“I was born and bred in a paradox patch!”

“I was born and bred in a paradox patch!” February 13, 2011

I’ve been writing a series of posts on the intellectual attraction I’ve felt to G.K. Chesterton’s Orthodoxy, and some Christian theology generally.  There will be a major update in that series tomorrow, but, in the meantime, here’s an overview of my biggest problem with Chesterton.

In my life as a debater, there’s a particular rhetorical trick that I live in fear of.  Picture this:

Armed with knowledge of your opponent’s principles, you construct a reductio ad absurdum argument.  Careful to leave your opponent no avenue of escape, you make sure that the chain of reasoning from the premises to the untenable conclusion is adamantine.  Once he makes the argument that slots into the first step of your deduction, you spring your rhetorical bear trap.<

And then you watch in horror as your opponent pulls a Br’er Rabbit.

Your interlocutor are delighted that you finally understand.  In fact, you might have gone farther!  What you thought of as an absurdum is in fact only another step towards the transcendent vistas visible from the Cliffs of Insanity!  This bear trap would really be improved with more spikes and a tigher hinge!

This is tends to be my experience when reading Chesterton.

Chesterton loves paradox.  For just one of the many quotes backing this up from Orthodoxy, see below:

“As we have taken the circle as the symbol of reason and madness we may well take the cross as the symbol at once mystery and of health. Buddhism is centripetal but Christianity is centrifugal: it breaks out. For the circle is perfect and infinite in its but it is fixed for ever in its size; it can never be larger or smaller. But the cross, though it has at its heart a collision and a contradiction, can extend its four arms for ever altering its shape. Because it has a paradox in its centre it can grow without changing The circle returns upon itself and is bound. The cross opens its arms to the four winds, it is a signpost for free travellers.”

Chesterton’s Christianity rests on paradox.  His theology gives him a framework that requires some tenets of his belief to remain unexplained except by divine revelation, and then he takes these mysteries as his foundation. Or, as he would put it,

“The morbid logician seeks to make everything lucid, and succeeds in making everything mysterious. The mystic allows one thing to be mysterious, and everything else becomes lucid.”

I can’t help but rebel at this idea.  There’s no way to disprove or question his paradoxical precepts, since he will be the first to admit he doesn’t understand them, but he has found them to be self-validating.  Once he accepts them, everything else in his life just seems to work, and the more he commits to these ideas, the easier it becomes for him to live as a good man.
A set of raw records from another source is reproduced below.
/-- Settles O31: due, a beat is the synthetic one; before, nothing happens; and WDOG is kept for the cycle of its write. -/
theorem syntheticBeats : Obligations.SyntheticBeats := by
  unfold Obligations.SyntheticBeats
  intro s d hcanon hrun
  obtain ⟨-, -, hwf⟩ := hcanon
  obtain ⟨hevt, -, -, -, hwdog⟩ := noteReg_sd d
  refine ⟨fun hst hw he => ?_, fun h => ?_, fun hst he => ?_, fun h => ?_, fun v src hi => ?_⟩
  · obtain ⟨t, ht, sh⟩ := runAon_shows (beatWatchdogExpiry d) hrun
    rw [beatWatchdogExpiry_due hst hw he] at sh
    have hsd : ∀ c : Dom, t.sd[c] = (s.synthBeat d).sd[c] := fun c => by simp only [sh.sd]; exact State.resumed_sd ..
    refine ⟨t, ht, ?_, ?_, ?_, ?_, fun c hc => (hsd c).trans (State.synthBeat_sd_ne s hc)⟩
    · rw [hsd, State.synthBeat_sd_self]
    · rw [hsd, State.synthBeat_sd_self]
    · rw [hsd, State.synthBeat_sd_self]
    · rw [sh.rb hevt, State.rb, State.postBeat_reg_global (by decide)]
      exact State.sdEvt_rb (s := s.synthBeat d) hwf d (g := 2) (by decide)
  · exact runAon_noted (beatWatchdogExpiry_early h) rfl hrun
  · exact runAon_noted ((syntheticBeat_due hst he).trans rfl) rfl hrun
  · exact runAon_noted (syntheticBeat_early h) rfl hrun
  · obtain ⟨t, ht, sh⟩ := runAon_shows (registerWrite (BitVec.ofNat 25 (rGlbSdWdog d)) 4 v src) hrun
    rw [registerWrite_rGlbSdWdog v src hrun hi] at sh
    have hfw := State.forwardWrite_rest s (rGlbSdWdog d) v
    obtain ⟨hrf, hsd, htime⟩ := State.plain_rGlbSdWdog (s := (s.forwardWrite (rGlbSdWdog d) v).sdKeep d) (d := d) (by rw [hfw]; exact hwf) v
    have hold : ∃ k, (t.sd[d]).old = some k ∧ k.cycle = s.time ∧ k.wdog = s.wdogNow d := by
      simp only [sh.sd, hsd]
      obtain ⟨k, hk, hcycle, hkept⟩ := State.sdKeep_old (s.forwardWrite (rGlbSdWdog d) v) d
      exact ⟨k, hk, hcycle.trans (by rw [hfw]), hkept.trans (by rw [hfw]; rfl)⟩
    obtain ⟨k, hk, hcycle, hkept⟩ := hold
    have htt : t.time = s.time := by rw [sh.time, htime, hfw]; rfl
    refine ⟨t, ht, (State.wdogNow_kept hk (hcycle.trans htt.symm)).trans hkept, ?_⟩
    have hlater : k.cycle ≠ s.time + 1 := by omega
    have hfield : ({ t with time := s.time + 1 } : State).rf (rGlbSdWdog d) 0 20 = t.rf (rGlbSdWdog d) 0 20 := rfl
    rw [State.wdogNow_stale (s := { t with time := s.time + 1 }) hk hlater, hfield, State.rf, sh.reg _ hwdog, ← hrf, State.rf]

/-- Settles O32: each of the three commands is the update of the domain that the statement names, and the event bit is set before the events are
posted. -/
theorem stuckBeatInput : Obligations.StuckBeatInput := by
  unfold Obligations.StuckBeatInput
  intro s d hcanon hrun
  obtain ⟨-, -, hwf⟩ := hcanon
  obtain ⟨hevt, -⟩ := noteReg_sd d
  refine ⟨fun r hr hl hs he => ?_, fun r hr he => ?_, fun hs => ?_, fun hs => ?_⟩
  · obtain ⟨t, ht, sh⟩ := runAon_shows (beatStuckDetect d) hrun
    rw [beatStuckDetect_due hr hl hs he] at sh
    refine ⟨t, ht, ?_, ?_⟩
    · simp only [sh.sd]
      rw [State.resumed_sd, State.sdUpd_sd_self]
    · rw [sh.rb hevt, State.rb, State.postBeat_reg_global (by decide)]
      exact State.sdEvt_rb (s := s.sdUpd d _) hwf d (g := 1) (by decide)
  · exact runAon_noted (beatStuckDetect_early hr he) rfl hrun
  · exact runAon_noted (f := beatRelease d) (if_pos hs) rfl hrun
  · exact runAon_noted (f := beatLevelFall d) (by rw [beatLevelFall, hs]; rfl) rfl hrun

/-- Settles O33: the write sets the fields of GLB_SD_CTRL and then starts or stops the domain. -/
theorem domainEnableDisable : Obligations.DomainEnableDisable := by
  unfold Obligations.DomainEnableDisable
  intro s d v hcanon hrun
  obtain ⟨-, -, hwf⟩ := hcanon
  refine ⟨fun hv hoff => ?_, fun hv hon hctx => ?_⟩
  · obtain ⟨t, out, ht, sh⟩ := runWrite_shows (rGlbSdCtrl d) v (sdEnable d v) hrun
    have e := (sdEnable_enabled (s := { s with peerOut := out }) hwf hv hoff).shown out sh
    exact ⟨t, ht, e.enable, e.source, e.st, e.step, e.period, e.inForce, e.mem, e.others⟩
  · obtain ⟨t, out, ht, sh⟩ := runWrite_shows (rGlbSdCtrl d) v (sdDisable d v) hrun
    have e := (sdDisable_disabled (s := { s with peerOut := out }) hwf hv hon hctx).shown out sh
    exact ⟨t, ht, e.enable, e.st, e.step, e.held, e.stuck, (State.phase_off e.st).trans e.held, e.mem, e.ctxs, e.others⟩

end Sys2Proof.Claims
end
I’d like to mock his epistemology, but I know I’m guilty of all the same tricks. Aren’t I a scientist who can’t help but use the language of dualism when I talk about human beings?  Aren’t I an atheist who argues not only that I should behave well, but that I ought to reforge my character so that I am the kind of person who naturally serves the Good.  And don’t I have no legitimate reason to capitalize that ‘g’ in Good or to talk about morality as a transcendent property at all?

Like Chesterton, I find myself unable to adequately defend these ideas except by saying that once I admit them to my metaphysics, everything else slots into place and starts working.  Without them I don’t have any language to talk about oughts and duty and character, and, lacking that language, I don’t have any reason to live or to act or to love.

If someone has an out, I’d love to hear it, but for now, I’m stuck in the same brier patch that Chesterton loved.